Step 2: Assign the coordinates to variables: x1 = 1, y1 = 1 (for A), x2 = 4, y2 = 5 (for B), x3 = 7, y3 = 2 (for C).
Step 3: Use the area formula for a triangle with vertices at (x1, y1), (x2, y2), and (x3, y3): Area = 1/2 | x1(y2-y3) + x2(y3-y1) + x3(y1-y2) |.

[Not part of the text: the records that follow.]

-- ==== Sys2Proof/Safety.lean ====
section
/-! DEFINITION. What the claims are stated in: the invariant of the machine, which turns are operations of the
hardware, and the uncut pseudocode of the Miller-Rabin rounds that a sequence of engine steps is held against. -/

namespace Sys2Proof.Safety

open Sys2Proof.Machine

/-- The Miller-Rabin rounds of a running command: those of MRTEST, 64 for PTEST, none for any other word (R175,
R193). -/
def roundsOf : Decoded → Option Nat
  | .instr (.mrtest rounds) => some rounds
  | .instr .ptest => some Config.ptestRounds
  | _ => none

/-- The working values of a Miller-Rabin command between two of its steps (R204): they are those of the candidate in
N, a round `i` below the count is begun, and PTEST has passed its small-factor check (R191). -/
structure MrRunning (s : State) : Prop where
  rounds    : ∃ rounds, roundsOf (decode s.cmdreg) = some rounds ∧ s.mr.i < rounds
  candidate : s.mr.n = s.regN
  atLeast2  : 2 ≤ s.mr.n
  split     : (s.mr.k, s.mr.m) = split2 (s.mr.n - 1)
  width     : s.mr.tb = mrTestBits s.params (bitlen s.mr.n)
  widthLow  : 2 ≤ s.mr.tb
  widthHigh : s.mr.tb ≤ s.opw
  filtered  : decode s.cmdreg = .instr .ptest → smallFactorCheck s.regN = true

/-- The invariant of the machine: a legal OPW (R6), every wide register below `2^OPW` (R21), K below `2^16` (R25),
the STATUS invariants of R45, BUSY exactly when PHASE is not IDLE (R34), RNDPEND exactly when PHASE is WAITW (R41),
CLR never accepted (R201), and the Miller-Rabin working values while they are in use (R204). -/
structure Inv (s : State) : Prop where
  legal     : s.params.Legal
  wide      : ∀ x, s.wide x < 2 ^ s.opw
  kLow      : s.regK.toNat < 2 ^ 16
  busy      : s.status.busy = true ↔ s.phase ≠ .idle
  busyAlone : s.status.busy = true → s.status.done = false ∧ s.status.err = false
  endAlone  : s.status.done = true → s.status.err = false
  errcode   : s.status.errcode = 0 ↔ s.status.err = false
  errRange  : s.status.errcode.toNat ≤ 5
  pending   : s.rndPend = true ↔ s.phase = .waitw
  noClr     : s.phase ≠ .idle → decode s.cmdreg ≠ .instr .clr
  held      : s.phase = .waitw → s.witness = none ∧ MrRunning s ∧ s.rndBits = BitVec.ofNat 16 s.mr.tb
  inHand    : ∀ a, s.witness = some a → s.phase = .exec ∧ a < 2 ^ s.opw ∧ MrRunning s

/-- A host access that is an operation of the hardware: 32 bits wide, aligned, inside the map (R63, R64). -/
abbrev AccessOk : Access → Prop
  | .read off bytes => bytes = 4 ∧ off % 4 = 0 ∧ off ≤ 0x7FFC
  | .write off bytes _ => bytes = 4 ∧ off % 4 = 0 ∧ off ≤ 0x7FFC

/-- A turn that its agent has in state `s`: a well-formed access; any reset (R260); the engine's turn; a response of
`OPW` bits to an outstanding request (R75, R100). -/
abbrev TurnOk (s : State) : Turn → Prop
  | .host x => AccessOk x
  | .reset => True
  | .engine => True
  | .respond a => s.phase = .waitw ∧ a < 2 ^ s.opw

/-- The engine moves next from `s`, and `u` is `s` once the schedule has given it the turn: either its turn is
scheduled or nothing is (R203, log entry 3). -/
def EngineNext (s u : State) : Prop :=
  (∃ rest, s.schedule = .engine :: rest ∧ u = { s with schedule := rest }) ∨ (s.schedule = [] ∧ u = s)

/-- The Miller-Rabin criterion of R178 on witness `a` of candidate `n` with `n - 1 = 2^k * m`: `a^m mod n` is 1 or
`n - 1`, or one of its `k - 1` further squares is `n - 1`. -/
def RoundPasses (n k m a : Nat) : Prop :=
  a ^ m % n = 1 ∨ a ^ m % n = n - 1 ∨ ∃ j, 1 ≤ j ∧ j < k ∧ a ^ (m * 2 ^ j) % n = n - 1

/-- How the uncut pseudocode of R175 ends. -/
inductive MrEnd where
  | verdict (v : Bool)
  | badWitness
  | waiting
  deriving DecidableEq, Repr

/-- The round loop of R175 as it stands there, uncut: `left` rounds to go on the witnesses the source answers, with
the number of witnesses it draws. -/
def mrPseudocode (n tb k m : Nat) : Nat → List Nat → MrEnd × Nat
  | 0, _ => (.verdict true, 0)
  | _ + 1, [] => (.waiting, 0)
  | left + 1, a :: rest =>
    if a < 2 ∨ 2 ^ tb ≤ a then (.badWitness, 1)
    else if (roundBody n k m a).2 then
      ((mrPseudocode n tb k m left rest).1, (mrPseudocode n tb k m left rest).2 + 1)
    else (.verdict false, 1)

/-- The schedule in which the source answers each request and the engine then moves (R204). -/
def answers (ws : List Nat) : List Turn :=
  ws.flatMap fun a => [.respond a, .engine]

end Sys2Proof.Safety
end

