-- ==== Sys2Proof/Laws/PerInstr.lean ====
section
/-! SUPPORT. Per-command families (LAWS.json): one lemma for each constructor of Instr. -/

namespace Sys2Proof.Laws.OpcodeByte

/-- Bits 7:0 of a well-formed command's word are its opcode, and bits 31:24 are zero (R91, R92). -/
def Statement (i : Instr) : Prop :=
  i.wellFormed = true → field (encode i) 7 0 = i.opcode ∧ field (encode i) 31 24 = 0

theorem clr : Statement .clr := fun _ => by decide
theorem modmul : Statement .modmul := fun _ => by decide
theorem modexp : Statement .modexp := fun _ => by decide
theorem split2 : Statement .split2 := fun _ => by decide
theorem xgcd : Statement .xgcd := fun _ => by decide
theorem modinv : Statement .modinv := fun _ => by decide
theorem sfcheck : Statement .sfcheck := fun _ => by decide

theorem mrtest (rounds : Nat) : Statement (.mrtest rounds) := by
  intro h
  have hn := encode_toNat h
  simp only [Instr.opcode, Instr.imm16, Instr.wellFormed, decide_eq_true_eq] at h hn
  simp only [field, hn, Instr.opcode]
  norm_num
  omega

theorem ptest : Statement .ptest := fun _ => by decide

end Sys2Proof.Laws.OpcodeByte
end

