/-- A narrow access, a misaligned one, the first offset past the map, the last offset of it. -/
theorem witness_OnlyMalformedAccessesAreRefused :
    (turn (.host (.read 0 2)) busy).schedule = .host (.read 0 2) :: [] ∧ 2 ≠ 4 ∧
      (turn (.host (.write 2 4 5)) busy).schedule = .host (.write 2 4 5) :: [] ∧ 2 % 4 ≠ 0 ∧
      (turn (.host (.read 0x8000 4)) busy).schedule = .host (.read 0x8000 4) :: [] ∧ 0x8000 % 4 = 0 ∧
      0x7FFC < 0x8000 ∧
      (turn (.host (.read 0x7FFC 4)) busy).schedule = .host (.read 0x7FFC 4) :: [] ∧ 0x7FFC % 4 = 0 ∧
      0x7FFC ≤ 0x7FFC := by decide

/-- The narrowest and the widest instance. -/
theorem witness_ResetStateHasTheValuesOfTheTable :
    (Params.mk 32 []).Legal ∧ (Params.mk 32768 [0, 0, 5]).Legal := by decide

theorem witness_ResetInputAbandonsTheCommand : (turn .reset (held221 2)).schedule = .reset :: [] := rfl

theorem witness_ResponseReleasesTheEngine :
    (turn (.respond (2 ^ 64 - 1)) (held221 2)).schedule = .respond (2 ^ 64 - 1) :: [] ∧
      (turn (.respond (2 ^ 64 - 1)) (held221 2)).phase = .waitw ∧ 2 ^ 64 - 1 < 2 ^ (held221 2).opw := by decide

/-- An idle block, and a response one past the port's width. -/
theorem witness_UnaskedResponseIsRefused :
    (turn (.respond 5) ready).schedule = .respond 5 :: [] ∧ (turn (.respond 5) ready).phase ≠ .waitw ∧
      (turn (.respond (2 ^ 64)) (held221 2)).schedule = .respond (2 ^ 64) :: [] ∧
      (turn (.respond (2 ^ 64)) (held221 2)).phase = .waitw ∧ 2 ^ (held221 2).opw ≤ 2 ^ 64 := by decide

theorem witness_ResetStateMeetsTheInvariant : (Params.mk 32768 []).Legal := by decide

/-- An engine step that ends a command, and a response to a held one. -/
theorem witness_EveryStepKeepsTheInvariant :
    (Inv busy ∧ ∃ t, step busy = .next t ∧ t.regR = 4) ∧
      (Inv (turn (.respond 174) (held221 2)) ∧
        ∃ t, step (turn (.respond 174) (held221 2)) = .next t ∧ t.witness = some 174) :=
  ⟨⟨busy_inv, after_some (by decide)⟩, inv_turn _ held_inv, after_some (by decide)⟩

/-- A turn that is refused and one that is not. -/
theorem witness_StepStopsOnlyOnMalformedTurns :
    Inv (turn (.respond 5) busy) ∧ ¬ TurnOk (turn (.respond 5) busy) (.respond 5) ∧
      Inv (turn (.respond 5) (held221 2)) ∧ TurnOk (turn (.respond 5) (held221 2)) (.respond 5) :=
  ⟨inv_turn _ busy_inv, by decide, inv_turn _ held_inv, by decide⟩

theorem witness_OperandsChangeOnlyByHostWriteOrReset :
    ∃ t, step (turn (.host (.write 0x2004 4 1)) ready) = .next t ∧ WideReg.B ∈ [WideReg.A, .B, .E, .N] ∧
      t.wide .B ≠ ready.wide .B := by
  obtain ⟨t, h, e⟩ := after_some
    (show after (step (turn (.host (.write 0x2004 4 1)) ready)) (fun t => t.wide .B) = some (2 ^ 32 + 8) by decide)
  exact ⟨t, h, by decide, by rw [e]; decide⟩

theorem witness_ResultsChangeOnlyAtCompletion :
    Inv busy ∧ (∀ rest, busy.schedule ≠ .reset :: rest) ∧ ∃ t, step busy = .next t ∧ t.regR ≠ busy.regR := by
  obtain ⟨t, h, e⟩ := after_some (show after (step busy) (fun t => t.regR) = some 4 by decide)
  exact ⟨busy_inv, nofun, t, h, by rw [e]; decide⟩

theorem witness_BusywrIsSticky :
    Inv (turn (command .clr) ready) ∧ (turn (command .clr) ready).status.busywr = true ∧
      ∃ t, step (turn (command .clr) ready) = .next t ∧ t.status.busywr = false :=
  ⟨inv_turn _ ready_inv, rfl, after_some (by decide)⟩

theorem witness_EndedCommandReportsDoneOrErr :
    Inv busy ∧ (∀ rest, busy.schedule ≠ .reset :: rest) ∧ busy.status.busy = true ∧
      ∃ t, step busy = .next t ∧ t.status.busy = false :=
  ⟨busy_inv, nofun, rfl, after_some (by decide)⟩

theorem witness_NoCommandWritesOperandsOrControl :
    ∃ t, exec .modmul busy = .next t ∧ t.regR = 4 ∧ Instr.modmul ≠ .clr := by
  obtain ⟨t, h, e⟩ := after_some (show after (exec .modmul busy) (fun t => t.regR) = some 4 by decide)
  exact ⟨t, h, e, by decide⟩

/-- SFCHECK is outside the first three lists, MODMUL outside the fourth. -/
theorem witness_ResultsAreWrittenAsTheTableSays :
    (∃ t, exec .sfcheck ready = .next t ∧ t.status.done = true) ∧
      Instr.sfcheck ∉ [Instr.modmul, .modexp, .split2, .xgcd, .modinv] ∧ Instr.sfcheck ∉ [Instr.xgcd, .modinv] ∧
      Instr.sfcheck ≠ .split2 ∧ (∃ t, exec .modmul ready = .next t ∧ t.status.done = true) ∧
      Instr.modmul ≠ .sfcheck ∧ Instr.modmul ≠ .ptest ∧ ∀ rounds, Instr.modmul ≠ .mrtest rounds :=
  ⟨after_some (by decide), by decide, by decide, by decide, after_some (by decide), by decide, by decide, nofun⟩

theorem witness_OnlyMillerRabinCommandsUseThePort :
    (∃ t, exec .split2 ready = .next t ∧ t.regR = 7) ∧ Instr.split2 ≠ .ptest ∧
      (∀ rounds, Instr.split2 ≠ .mrtest rounds) ∧ ready.rndPend = false ∧ Instr.split2 ≠ .modexp ∧
      Instr.split2 ∉ [Instr.xgcd, .modinv] :=
  ⟨after_some (by decide), by decide, nofun, rfl, by decide, by decide⟩

theorem witness_FaultedCommandHasNoOtherEffect :
    ∃ t, exec .xgcd (operands 7 0 0 0) = .next t ∧ (operands 7 0 0 0).status.err = false ∧ t.status.err = true := by
  obtain ⟨t, h, e⟩ := after_some
    (show after (exec .xgcd (operands 7 0 0 0)) (fun t => t.status.err) = some true by decide)
  exact ⟨t, h, rfl, e⟩

/-- STATUS and a word of R after MODMUL, a word of S after XGCD, K after SPLIT2. -/
theorem witness_OtherOffsetsReadAsBefore :
    (∃ t, exec .modmul busy = .next t ∧ memRead t 0x0008 ≠ memRead busy 0x0008 ∧
        memRead t 0x5000 ≠ memRead busy 0x5000) ∧
      (∃ t, exec .xgcd (operands 240 46 0 0) = .next t ∧ memRead t 0x6000 ≠ memRead (operands 240 46 0 0) 0x6000) ∧
      ∃ t, exec .split2 (operands 8 0 0 0) = .next t ∧ memRead t 0x0010 ≠ memRead (operands 8 0 0 0) 0x0010 := by
  obtain ⟨t, h, e⟩ := after_some (show after (exec .modmul busy)
    (fun t => (decide (memRead t 0x0008 ≠ memRead busy 0x0008 ∧ memRead t 0x5000 ≠ memRead busy 0x5000))) = some true by
      decide)
  obtain ⟨u, hu, eu⟩ := after_some (show after (exec .xgcd (operands 240 46 0 0))
    (fun t => decide (memRead t 0x6000 ≠ memRead (operands 240 46 0 0) 0x6000)) = some true by decide)
  obtain ⟨v, hv, ev⟩ := after_some (show after (exec .split2 (operands 8 0 0 0))
    (fun t => decide (memRead t 0x0010 ≠ memRead (operands 8 0 0 0) 0x0010)) = some true by decide)
  exact ⟨⟨t, h, of_decide_eq_true e⟩, ⟨u, hu, of_decide_eq_true eu⟩, v, hv, of_decide_eq_true ev⟩

theorem witness_SingleStepCommandsEnd :
    Instr.sfcheck ∈ [Instr.modmul, .modexp, .split2, .xgcd, .modinv, .sfcheck] := by decide

/-- Each clause's premise on N, N = 1 the least modulus. -/
theorem witness_ModmulComputesTheProductModN : (operands 5 6 0 1).regN ≠ 0 ∧ (operands 5 6 0 0).regN = 0 := by decide

/-- A second state with the factors exchanged; the factor 1; a product below N. -/
theorem witness_ModmulLaws :
    (operands 3 1 0 13).regN ≠ 0 ∧ (operands 1 3 9 13).regN = (operands 3 1 0 13).regN ∧
      (operands 1 3 9 13).regA = (operands 3 1 0 13).regB ∧ (operands 1 3 9 13).regB = (operands 3 1 0 13).regA ∧
      (operands 3 1 0 13).regB = 1 ∧ (operands 3 1 0 13).regA * (operands 3 1 0 13).regB < (operands 3 1 0 13).regN := by
  decide

/-- N = 2 with E = 0, N = 1 with E = 1, N = 1 with E = 0, N = 0. -/
theorem witness_ModexpComputesThePower :
    (operands 5 0 0 2).regN ≠ 0 ∧ 2 ≤ (operands 5 0 0 2).regN ∧ (operands 5 0 1 1).regN ≠ 0 ∧
      1 ≤ (operands 5 0 1 1).regE ∧ (operands 5 0 0 1).regN = 1 ∧ (operands 5 0 0 1).regE = 0 ∧
      (operands 5 0 0 0).regN = 0 := by decide

/-- N = 3 * 11, E = 3, D = 7. -/
theorem witness_EncryptThenDecryptGivesTheMessage :
    Nat.Prime 3 ∧ Nat.Prime 11 ∧ 3 ≠ 11 ∧ (operands 32 0 3 33).regN = 3 * 11 ∧
      (operands 32 0 3 33).regE * 7 % ((3 - 1) * (11 - 1)) = 1 % ((3 - 1) * (11 - 1)) ∧
      (operands 32 0 3 33).regA < (operands 32 0 3 33).regN :=
  ⟨by norm_num, by norm_num, by decide, by decide, by decide, by decide⟩

theorem witness_Split2GivesTheOddPart :
    (operands 0xFFFFFFFFFFFFFFFF 0 0 0).regA ≠ 0 ∧ (operands 0xFFFFFFFFFFFFFFFF 0 0 0).params.Legal ∧
      (operands 0xFFFFFFFFFFFFFFFF 0 0 0).regA < 2 ^ (operands 0xFFFFFFFFFFFFFFFF 0 0 0).opw ∧
      (operands 0 0 0 0).regA = 0 := by decide

/-- The largest operand with the least divisor; B = 0. -/
theorem witness_XgcdGivesGcdAndBezoutCoefficients :
    (operands 0xFFFFFFFFFFFFFFFF 1 0 0).regB ≠ 0 ∧ (operands 0xFFFFFFFFFFFFFFFF 1 0 0).params.Legal ∧
      (operands 0xFFFFFFFFFFFFFFFF 1 0 0).regA < 2 ^ (operands 0xFFFFFFFFFFFFFFFF 1 0 0).opw ∧
      (operands 0xFFFFFFFFFFFFFFFF 1 0 0).regB < 2 ^ (operands 0xFFFFFFFFFFFFFFFF 1 0 0).opw ∧
      (operands 7 0 0 0).regB = 0 := by decide

/-- B divides A (also A = 0), A divides B, neither. -/
theorem witness_XgcdDegenerateCases :
    (∀ s ∈ [operands 12 4 0 0, operands 0 4 0 0, operands 4 12 0 0, operands 46 240 0 0],
        s.regB ≠ 0 ∧ s.params.Legal ∧ s.regA < 2 ^ s.opw ∧ s.regB < 2 ^ s.opw) ∧
      (operands 12 4 0 0).regB ∣ (operands 12 4 0 0).regA ∧ (operands 0 4 0 0).regB ∣ (operands 0 4 0 0).regA ∧
      1 ≤ (operands 4 12 0 0).regA ∧ (operands 4 12 0 0).regA < (operands 4 12 0 0).regB ∧
      (operands 4 12 0 0).regA ∣ (operands 4 12 0 0).regB ∧ 1 ≤ (operands 46 240 0 0).regA ∧
      (operands 46 240 0 0).regA < (operands 46 240 0 0).regB := by decide

theorem witness_RoundCapIsNeverReached :
    Inv ready ∧ Instr.xgcd ∈ [Instr.xgcd, .modinv] ∧ ready.status.errcode ≠ 3 ∧
      ∃ t, exec .xgcd ready = .next t ∧ t.status.done = true :=
  ⟨ready_inv, by decide, by decide, after_some (by decide)⟩

/-- Coprime (also N = 1), not coprime, N = 0. -/
theorem witness_ModinvGivesTheInverse :
    (∀ s ∈ [operands 3 0 0 11, operands 0 0 0 1, operands 4 0 0 8, operands 4 0 0 0],
        s.params.Legal ∧ s.regA < 2 ^ s.opw ∧ s.regN < 2 ^ s.opw) ∧
      (∀ s ∈ [operands 3 0 0 11, operands 0 0 0 1], s.regN ≠ 0 ∧ Nat.gcd s.regA s.regN = 1) ∧
      (operands 4 0 0 8).regN ≠ 0 ∧ Nat.gcd (operands 4 0 0 8).regA (operands 4 0 0 8).regN ≠ 1 ∧
      (operands 4 0 0 0).regN = 0 := by decide

/-- N = 1; a width of 0 (N = 3 by the default); a width of 65 above OPW = 64; widths 2 and 64 with N = 3. -/
theorem witness_MrtestStartChecksThenDraws :
    (operands 0 0 0 1).witness = none ∧ (operands 0 0 0 1).regN < 2 ∧ mrTestBits { opw := 64, testBits := [] } 2 < 2 ∧
      64 < mrTestBits { opw := 64, testBits := [0, 0, 65] } 2 ∧ mrTestBits { opw := 64, testBits := [0, 0, 2] } 2 = 2 ∧
      mrTestBits { opw := 64, testBits := [0, 0, 64] } 2 = 64 ∧ bitlen (operands 0 0 0 3).regN = 2 ∧
      2 ≤ (operands 0 0 0 3).regN ∧ (1 : Nat) ≤ 65535 := by decide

Step 4: Substitute the values into the formula: Area = 1/2 | 1(5-2) + 4(2-1) + 7(1-5) |.
Step 5: Calculate each part inside the absolute value: 1(5-2) = 1*3 = 3, 4(2-1) = 4*1 = 4, 7(1-5) = 7*(-4) = -28.
Step 6: Add these results together: 3 + 4 - 28 = -21.
Step 7: Take the absolute value: |-21| = 21.
Step 8: Multiply by 1/2: Area = 1/2 * 21 = 10.5.

Area of a Triangle Using Coordinates – The formula for calculating the area of a triangle given its vertex coordinates in a Cartesian plane.
Determinants in Geometry – Understanding how to apply the determinant method to find the area of a triangle using vertex coordinates.